Военный совет затянулся до глубокой ночи. Слуги несколько раз меняли масляные лампады, а полководцы величайшей армии в мире не прерывали горячих споров по поводу того или иного вопроса. Обсуждая военные планы, Аттила переставал быть недосягаемым ханом и превращался в обыкновенного человека. Он дозволял своим людям доказывать собственную правоту и указывать на ошибки других. Поэтому военный совет Великого Танджо не имел ничего общего с совещаниями европейских монархов, где пропасть, разделяющая короля и его вассалов не позволяла последним высказывать свое мнение по поводу целесообразности решений своего господина. Даже если эти решения были абсурдными. Обсуждение дальнейшего планирования войны у гуннов проходило в тесной мужской компании. Нередко на таких советах звучали бранные слова, а иногда доходило и до потасовок. Аттила, тем не менее, считал лучше допустить драку на совете, чем гибель тысяч его воинов в грядущей битве. Да, сегодня ночью здесь звучали проклятия и непристойные шутки, взаимные оскорбления и насмешки, однако только подобная форма общения позволяла найти самое верное решение...
В конечном итоге, Великий Хан пришел к выводу, что его армия через несколько дней должна перейти в наступление. И чем скорее - тем лучше. По сообщениям лазутчиков, римские наместники в Македонии всерьез намериваются разрушить подвластные им города, лишь бы не отдать их в руки гуннов. Аттила понимал: медлить нельзя. Если римляне и впрямь уничтожат македонские города, то его армия не сумеет укрепиться на этой территории. Ведь такому многочисленному полчищу необходима провизия и фураж для тысяч лошадей. А в развалинах не больно-то сыщешь того и другого.
- На этом совет окончен! - властным голосом произнес Великий Гунн, вновь превращаясь в короля. Его строгое, немного грубоватое лицо напоминало в тусклом свете лампад лик самого бога войны. - Сдается мне, мои славные воины проголодались? Что ж, друзья мои, настало время перекусить и промочить глотки! Какой смысл обладать целым миром и лишать себя лучших его яств?

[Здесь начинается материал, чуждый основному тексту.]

-- ==== Sys2Proof/Safety.lean ====
section
/-! DEFINITION. What the model's claims call a well-kept state and a run without a stop. -/

namespace Sys2Proof.Machine

/-- The canonical form of memory: addresses strictly rising, no listed byte equal to the zero that an unlisted
address reads as (log entry 4). -/
abbrev Memory.wf (m : List Host.Cell) : Bool := SMap.wf 0#8 m

/-- A state whose memory is in its canonical form. -/
abbrev State.memWf (s : State) : Prop := Memory.wf s.mem = true

/-- A step that neither stops in a fault nor is refused. -/
def State.stepsOn (s : State) : Prop := ∃ t, step s = .next t

/-- Every one of the next `n` steps goes on. -/
def State.runsOn : Nat → State → Prop
  | 0, _ => True
  | n + 1, s => ∃ t, step s = .next t ∧ State.runsOn n t

/-! ### The issue of an instruction, as claims speak of it -/

/-- The thread whose turn it is, the group of its next instruction open. -/
def State.me (s : State) : Thread := (s.thr s.curCore s.curThr).open_

/-- The state as the instruction of that thread finds it. -/
def State.opened (s : State) : State := s.setThr s.curCore s.curThr s.me

/-- The instruction of that thread as it issues: its opcode, its form, its fields, and the values `va`, `vb` and `vc`
of its g sources. -/
def State.iss (s : State) (op : Nat) (fm : Form) (o : Opnd) (va vb vc : Word) : Iss :=
  { s := s.opened, c := s.curCore, t := s.curThr, x := s.me, op := op, fm := fm, o := o
    pos := s.me.grp.n, pc := s.me.pc, va := va, vb := vb, vc := vc }

/-- An instruction may overwrite at once a register that it reads (R54): one of its g sources, or a predicate. -/
def mayUpdate (op : Nat) (fm : Form) (o : Opnd) : Bool :=
  (singleWrites op fm o).any fun n => decide (16 ≤ n) || (srcRegs op fm o).contains n

/-- An instruction executes normally (R61, R50 to R53, R39): its guard is true, its form and its privilege are in order,
its group has room for it, its g sources are full and hold `va`, `vb` and `vc`, where it or its group may overwrite a
register that it reads no earlier instruction of its group still owes a fault report, and where it may itself no fault of
its group stands (R54). -/
structure State.Ready (s : State) (op : Nat) (fm : Form) (o : Opnd) (va vb vc : Word) : Prop where
  gate : s.opened.gate s.curCore s.curThr op fm o = .go
  rules : s.me.groupRules op fm o = none
  duo : (s.me.duo && duoBarred op) = false
  sources : s.me.readSrcs op fm o = .ok (va, vb, vc)
  settled : s.me.grp.holdsSelf (mayUpdate op fm o) = false
  unblocked : (mayUpdate op fm o && s.me.grp.blocked) = false

/-- Nothing differs between two states but thread `k` of core `c`. -/
structure State.OnlyThread (s t : State) (c k : Nat) : Prop where
  rest : { t with cores := s.cores } = s
  cores : ∀ d, d ≠ c → t.core d = s.core d
  core : { t.core c with th := (s.core c).th } = s.core c
  threads : ∀ j, j ≠ k → t.thr c j = s.thr c j

/-- The last value that a list of writes gives to a place. -/
def lastWrite {α : Type} (l : List (Nat × α)) (n : Nat) (old : α) : α := l.foldl (fun a w => if w.1 = n then w.2 else a) old

/-- What the thread keeps and what changes when an instruction has issued with the answer `r` (R50 to R55): its
single-cycle writes have taken effect, its buffered results and deferred effects have joined its group, and it goes on
at the next head, or at its marker where its group ends. -/
structure Thread.Does (x y : Thread) (op : Nat) (fm : Form) (o : Opnd) (r : Out) : Prop where
  g : ∀ n, y.gv n = if n = 0 then 0#64 else lastWrite r.g n (x.gv n)
  full : ∀ n, n < 16 → y.isFull n = (x.isFull n || r.g.any fun w => w.1 == n)
  p : ∀ n, n < 8 → y.pv n = (n == 0 || lastWrite (r.p.map fun w => (w.1 % 8, w.2)) n (x.pv n))
  results : y.grp.res = x.grp.res ++ r.res.map fun e => { e with pos := x.grp.n, pc := x.pc, op := op }
  effects : y.grp.defs = x.grp.defs ++ r.defs.map fun e => { e with pos := x.grp.n, pc := x.pc }
  marks : y.grp.marks = x.grp.marks ++ (marksOf o).map fun n => (x.grp.n, n)
  count : y.grp.n = x.grp.n + 1
  claims : y.grp.undo = x.grp.undo ++ r.undo.map fun u => (x.grp.n, u)
  given : y.grp.given = x.grp.given ++ r.given.map (64 * x.grp.n + ·)
  fences : y.grp.fences.map (fun f => (f.pos, f.scope))
    = x.grp.fences.map (fun f => (f.pos, f.scope)) ++ r.fence.toList.map fun sc => (x.grp.n, sc)
  refetch : y.grp.ifence = (x.grp.ifence || r.ifence)
  flags : y.grp.fx = flAdd x.grp.fx x.grp.n r.fx
  trap : y.grp.trap = x.grp.trap
  absent : y.grp.np = x.grp.np
  pc : y.pc = r.jump.getD (x.following x.pc)
  ends : y.phase = if o.s then .marker else x.phase
  post : y.post = r.post.getD x.post
  rest : { y with
    g := x.g, full := x.full, poison := x.poison, pr := x.pr, rviews := x.rviews, exs := x.exs, lastSrc := x.lastSrc
    msgViews := x.msgViews, grp := x.grp, pc := x.pc, nextPc := x.nextPc, phase := x.phase, post := x.post
    st := x.st, prsn := x.prsn, lost := x.lost, ready := x.ready } = x

/-- The instruction has issued with the answer `r`: only the issuing thread has changed, beside what the instruction
claimed at issue. -/
structure State.Does (s t : State) (op : Nat) (fm : Form) (o : Opnd) (r : Out) : Prop where
  frame : (r.st.getD s).OnlyThread t s.curCore s.curThr
  thread : ((r.st.getD s.opened).thr s.curCore s.curThr).Does (t.thr s.curCore s.curThr) op fm o r

/-- The issuing thread's instruction joins its group with a trap of a cause, a sub-code and an information value, and
changes nothing else outside the thread (R55, R61). -/
structure State.Traps (s t : State) (cause sub : Nat) (info : Word) : Prop where
  frame : s.OnlyThread t s.curCore s.curThr
  trap : (t.thr s.curCore s.curThr).grp.trap =
    some (s.me.grp.trap.getD { pos := s.me.grp.n, pc := s.me.pc, cause := cause, sub := sub, info := info })
  regs : ∀ n, (t.thr s.curCore s.curThr).gv n = s.me.gv n
  preds : ∀ n, (t.thr s.curCore s.curThr).pv n = s.me.pv n

/-- A single-cycle result in gD; g0 discards it (R28). -/
def gResult (d : Nat) (v : Word) : Out := { g := if d = 0 then [] else [(d, v)] }

/-- A long-latency result in gD. -/
def gLong (d : Nat) (v : Word) : Out := { res := valRes d v }

end Sys2Proof.Machine
end

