/-- Tier 2. Subnormal assists (R72, R73): with AM set, a subnormal result of row 8's arithmetic, of FCLS or of DEC8 is not
delivered. The thread's assist record is written, unless an earlier trap of the group or another assist of the thread
stands, and the group traps 0x31 with the record's address (with sub-code 1, the model's own mark, where it has to wait for
that other assist); once the handler has answered for that place in the group, the answer is the result. -/
def Obligations.SubnormalAssists : Prop :=
  ∀ (i : Instr) (s : State) (op : Nat) (fm : Form) (o : Opnd) (a b c : Word), i.view = some (op, fm, o) →
    s.Ready op fm o a b c → ((0x80 ≤ op ∧ op ≤ 0x87) ∨ op = 0x8A ∨ op = 0x8D) → (s.core s.curCore).am = true →
    let r := floatOf s op o a b c
    (fmtOf8 o).subnormal r.1 = true →
    (∀ n v, s.me.answers.find? (fun w => w.1 == s.me.grp.n) = some (n, v) →
      Issues i s op fm o { res := ringed op o (valRes o.d v), fx := r.2 })
    ∧ (s.me.answers.find? (fun w => w.1 == s.me.grp.n) = none → ∃ t rec, exec i s = .next t
        ∧ (t.thr s.curCore s.curThr).grp.trap = some (s.me.grp.trap.getD
            { pos := s.me.grp.n, pc := s.me.pc, cause := 0x31, sub := if s.me.assist.isSome = true then 1 else 0
              info := assistPtr s.curCore s.curThr })
        ∧ rec.length = 64 ∧ rec.headD 0#8 = BitVec.ofNat 8 op
        ∧ t.mem = (if s.me.grp.trap.isSome = true ∨ s.me.assist.isSome = true then s else s.poke (locObj oidAssist (assistOff s.curCore s.curThr)) rec).mem)

/-- Tier 2. The special cases of R180, at F32 and F64: division by zero, invalid operations, square roots of −0 and below
zero, and the sign of an exact zero sum. -/
def Obligations.FloatSpecialCases : Prop :=
  ∀ (f : Fmt) (rm : RM), (f = fmtF32 ∨ f = fmtF64) →
    let res (r : Machine.Num × Nat) : Nat × Nat := ((f.round rm r.1).1, r.2 ||| (f.round rm r.1).2)
    (∀ n m e k, m ≠ 0 → res (Machine.Num.div (.fin n m e false) (.zero k)) = (f.infinity (n != k), flDZ))
    ∧ (∀ n k, res (Machine.Num.div (.zero n) (.zero k)) = (f.qnan, flNV) ∧ res (Machine.Num.div (.inf n) (.inf k)) = (f.qnan, flNV))
    ∧ (∀ n, res (Machine.Num.add rm (.inf n) (.inf (!n))) = (f.qnan, flNV))
    ∧ (∀ n k, res (Machine.Num.mul (.zero n) (.inf k)) = (f.qnan, flNV) ∧ res (Machine.Num.mul (.inf k) (.zero n)) = (f.qnan, flNV))
    ∧ res (Machine.Num.sqrt (.zero true)) = (f.signBit true, 0)
    ∧ (∀ m e, m ≠ 0 → res (Machine.Num.sqrt (.fin true m e false)) = (f.qnan, flNV)) ∧ res (Machine.Num.sqrt (.inf true)) = (f.qnan, flNV)
    ∧ (∀ m e, m ≠ 0 → res (Machine.Num.add rm (.fin false m e false) (.fin true m e false)) = (f.signBit (rm == .rd), 0))
    ∧ (∀ n, res (Machine.Num.add rm (.zero n) (.zero n)) = (f.signBit n, 0))

/-- Tier 2. A value that a format holds rounds to itself, in every mode and without a flag, and a NaN to the canonical
NaN (R65, R67, R70): for F16, BF16, F32 and F64, at every word. -/
def Obligations.RoundingKeepsRepresentable : Prop :=
  ∀ (f : Fmt) (rm : RM) (w : Nat), (f = fmtF16 ∨ f = fmtBF16 ∨ f = fmtF32 ∨ f = fmtF64) → w < 2 ^ f.width →
    f.round rm (f.decode w) = if (f.decode w).isNaN then (f.qnan, 0) else (w, 0)

/-- Tier 2. The rest of row 8 (R76 to R78, R181 to R185): FCMP's predicate, FCVT, FCLS, ENC8 and DEC8, and FTLD's 256
word loads, whose table is installed at the commit. -/
def Obligations.FloatMovesAndTables : Prop :=
  ∀ (i : Instr) (s : State) (op : Nat) (fm : Form) (o : Opnd) (a b c : Word), i.view = some (op, fm, o) →
    s.Ready op fm o a b c →
    let f := fmtOf8 o
    let k := s.core s.curCore
    (op = 0x88 →
      Issues i s op fm o
        { res := if o.d % 8 = 0 then [] else
            [{ pos := 0, dest := .p o.d, val := .val (if fcmpIs (o.m / 2 % 8) (fval f a) (fval f b) then 1 else 0), done := true }]
          fx := if fcmpInvalid (o.m / 2 % 8) (fval f a) (fval f b) then flNV else 0 })
    ∧ (op = 0x89 →
      let src := o.m % 64
      let dst := o.m / 64 % 64
      let (r, fl) := fcvt src dst (RM.of k.frm.toNat) (a.toNat % 2 ^ fmtBits src)
      (flHas fl flSPOV = true → flHas k.vxe.toNat flSPOV = true → Trapped i s 0x33 0 0)
      ∧ (flHas fl flSPOV = false ∨ flHas k.vxe.toNat flSPOV = false →
          (k.am && (fmtIsFloat dst && (decide (11 ≤ dst) && (fmtOf dst).subnormal r))) = false →
          Issues i s op fm o { res := valRes o.d (BitVec.ofNat 64 (fcvtWrite dst r)), fx := fl }))
    ∧ (op = 0x8A ∨ op = 0x8D → (k.am && f.subnormal (floatOf s op o a b c).1) = false →
        Issues i s op fm o (gLong o.d (BitVec.ofNat 64 (floatOf s op o a b c).1)))
    ∧ (op = 0x8B → ∀ q, Passes s a 1024 64 0 q → Issues i s op fm o
        { res := [dueLoad .none (.record 0x8B) none { q with side := false } a ((List.range 256).map fun j => { loc := q.loc + 4 * j, size := 4 })]
          defs := [{ op := 0x8B }] })
    ∧ (op = 0x8C → Issues i s op fm o
        { res := valRes o.d (BitVec.ofNat 64 (t8Encode k.dtab (fval f a)).1), fx := (t8Encode k.dtab (fval f a)).2 })

/-- The checks that a vector operation passed, which a saved one passes again (R140, R187). -/
def Sys2Proof.Spec.vecChecks (op : Nat) (o : Opnd) (d a b : Word) (n e y z : Nat) : List (Word × Nat × Nat × Nat) :=
  let r := vecRow op (vecX op o.m)
  let size (k : VRole) : Nat := fmtSize (k.fmt e y z)
  [(r.d, 0, d, 1), (r.a, 1, a, 0), (r.b, 2, b, 0)].filterMap fun (k, w, p, right) =>
    if k.isPtr && k != .base then some (p, vecSpan op (vecX op o.m) w p n (size k), size k, right) else none

/-- Tier 2. Vector operations (R186 to R200): each of the 42 operations of rows 9 to B that read memory resolves its
formats, checks its whole operands, leaves its post-increments due, and defers one operation with the values of its
registers and the rounding mode in force; nothing is read or written at issue. -/
def Obligations.VectorOpsIssue : Prop :=
  ∀ (i : Instr) (s : State) (op : Nat) (fm : Form) (o : Opnd) (a b c d : Word) (e y z : Nat) (kd ka kb : Ok)
    (bd ba bb : List LRes), i.view = some (op, fm, o) → s.Ready op fm o a b c →
    (0x90 ≤ op ∧ op ≤ 0xBB ∧ op ≠ 0xB0 ∧ op ≠ 0xB1) → Holds s o.d d →
    let r := vecRow op (vecX op o.m)
    let j := s.iss op fm o a b c
    let size (k : VRole) : Nat := fmtSize (k.fmt e y z)
    vecFmts op o.m d a b = .ok (e, y, z) → ¬ (op = 0xAD ∧ vecX op o.m = 4 ∧ fmtIsInt e = true) →
    vecBadBlg op o.m d a b e y z = none →
    SpanOk j r.d 0 d (size r.d) r.rw true kd → SpanOk j r.a 1 a (size r.a) true false ka → SpanOk j r.b 2 b (size r.b) true false kb →
    BumpOk j (vecPI op o.m).1 o.d 0 d (size r.d) bd → BumpOk j (vecPI op o.m).2.1 o.a 1 a (size r.a) ba →
    BumpOk j (vecPI op o.m).2.2 o.b 2 b (size r.b) bb →
    Issues i s op fm o
      { res := bd ++ ba ++ bb
        defs := [{ op := op, m := o.m, rd := o.d, vd := d, va := a, vb := b, vc := c, locs := [kd.loc, ka.loc, kb.loc]
                   hnds := [kd.hnd, ka.hnd, kb.hnd], chk := vecChecks op o d a b c.toNat e y z
                   rm := (s.core s.curCore).frm.toNat % 4 }] }

/-- Tier 2. Vector operations that trap at issue (R187, R188): formats that clash, are missing, reserved or not accepted
trap 0x15, a span above 65,536 bytes traps 0x07 with sub-code 9. -/
def Obligations.VectorOpsTrap : Prop :=
  ∀ (i : Instr) (s : State) (op : Nat) (fm : Form) (o : Opnd) (a b c d : Word), i.view = some (op, fm, o) →
    s.Ready op fm o a b c → (0x90 ≤ op ∧ op ≤ 0xBB ∧ op ≠ 0xB0 ∧ op ≠ 0xB1) → Holds s o.d d →
    (∀ sub p, vecFmts op o.m d a b = .error (sub, p) → Trapped i s 0x15 sub p)
    ∧ (∀ e y z, vecFmts op o.m d a b = .ok (e, y, z) → ¬ (op = 0xAD ∧ vecX op o.m = 4 ∧ fmtIsInt e = true) →
        (∀ p, vecBadBlg op o.m d a b e y z = some p → Trapped i s 0x15 3 p)
        ∧ (vecBadBlg op o.m d a b e y z = none →
            let r := vecRow op (vecX op o.m)
            (r.d.isPtr = true ∧ r.d ≠ .base ∧ 65536 < vecSpan op (vecX op o.m) 0 d c.toNat (fmtSize (r.d.fmt e y z))) →
            Trapped i s 0x07 9 (lineOff s.me.pc)))

/-- Tier 2. The lane grant (R197): VCLAIM takes the request, rounded up to eights, as far as lanes are free, and its
grant changes at commit; VREL is a deferred effect. -/
def Obligations.LanesIssue : Prop :=
  ∀ (i : Instr) (s : State) (op : Nat) (fm : Form) (o : Opnd) (a b c : Word), i.view = some (op, fm, o) →
    s.Ready op fm o a b c →
    let want := if mbit o 4 then a.toNat else 8 * (o.m % 16)
    (op = 0xB0 → ∃ g, g = min (min 64 ((want + 7) / 8 * 8)) (s.freeLanes s.curCore)
        ∧ Issues i s op fm o { res := valRes o.d (BitVec.ofNat 64 g), undo := [.grant g] })
    ∧ (op = 0xB1 → Issues i s op fm o (defers { op := 0xB1 }))

/-! ### Rows C to F -/

/-- Tier 2. Shape registers and tiles (R207, R211, R214, R215): SHSET's buffered field, whose kind is checked at issue
unless an SHLD of the group has still to load the register; TOWN's claim at issue, whose answer waits for a tile that is
being filled, or its release at commit; TGIVE and TTAG; a tile of another context traps 0x20, and so does one handed over before in the group. -/
def Obligations.TilesIssue : Prop :=
  ∀ (i : Instr) (s : State) (op : Nat) (fm : Form) (o : Opnd) (a b c : Word) (n : Nat), i.view = some (op, fm, o) →
    s.Ready op fm o a b c →
    let j := s.iss op fm o a b c
    let cl := clusterOf s.curCore
    let t := (s.clu cl).tile n
    let mine := s.opened.ownsTile cl s.me.ctx n
    let rel := fm == .t4 && mbit o 7
    (op = 0xC2 →
      let lo := o.m % 512
      let w := (widthCode (o.m / 512 % 16)).getD 0
      let bad : Prop := lo < 4 ∧ 5 ≤ shBits (shPut (s.me.grp.shapeAfter o.d ((s.core s.curCore).shape o.d)) lo w a.toNat) 0 4
      let waits := s.me.grp.res.any fun r =>
        r.dest == .sh o.d && !r.ret && (match r.val with | .load .. => true | _ => false)
      ((¬ bad ∨ waits = true) → Issues i s op fm o { res := [{ pos := 0, dest := .sh o.d, val := .field lo w a.toNat, done := true }] })
      ∧ (bad → waits = false → Trapped i s 0x07 10 (lineOff s.me.pc)))
    ∧ ((op = 0xC4 ∨ op = 0xC5 ∨ op = 0xC6) → j.tileNo = .ok n →
      ((op ≠ 0xC4 ∨ rel = true) → mine = false → Trapped i s 0x20 0 (tilePtr n))
      ∧ (op = 0xC4 → rel = true → mine = true → Issues i s op fm o { defers { op := 0xC4, va := BitVec.ofNat 64 n } with res := valRes o.d 1 })
      ∧ (op = 0xC4 → rel = false → (t.own = .free ∨ t.own = .ctx s.me.ctx) → Issues i s op fm o
          { res := if t.filling = true then [{ pos := 0, dest := gDest o.d, val := .claim n }] else valRes o.d 1
            undo := if t.own = .free then [.tile n] else []
            st := some (s.opened.modClu cl fun k => k.setTile n { t with own := .ctx s.me.ctx }) })
      ∧ (op = 0xC4 → rel = false → t.own ≠ .free → t.own ≠ .ctx s.me.ctx → Issues i s op fm o { res := valRes o.d 0 })
      ∧ (op = 0xC5 → mine = true → n ∉ j.given →
          Issues i s op fm o { defers { op := 0xC5, va := BitVec.ofNat 64 n } with given := [n] })
      ∧ (op = 0xC5 → mine = true → n ∈ j.given → Trapped i s 0x20 0 (tilePtr n))
      ∧ (op = 0xC6 → mine = true →
          Issues i s op fm o (defers { op := 0xC6, va := BitVec.ofNat 64 n, vb := BitVec.ofNat 64 (o.m / 128 % 16) })))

Тут же в обеденный зал внесли огромные деревянные блюда с теплой дымящейся бараниной, запеченной рыбой, телячьими потрохами, изюмом и козьим сыром. Аттила предпочитал принимать пищу только из деревянной посуды, пренебрегая серебряными подносами и золотыми кубками, считая что те оставляют неприятный привкус.
Но по-настоящему глаза его соратников зажглись в тот момент, когда на столе появились пузатые глиняные кувшины. Великий Хан уважал всех своих военачальников независимо от возраста и народа, к которому принадлежал тот или иной полководец. Поэтому на таких пирах можно было отведать и густой кумыс, так ценившийся гуннами, и иллирийское вино, доставляемое с далекой Греции и пенистый эль, к которому питали слабость воины покоренных народов.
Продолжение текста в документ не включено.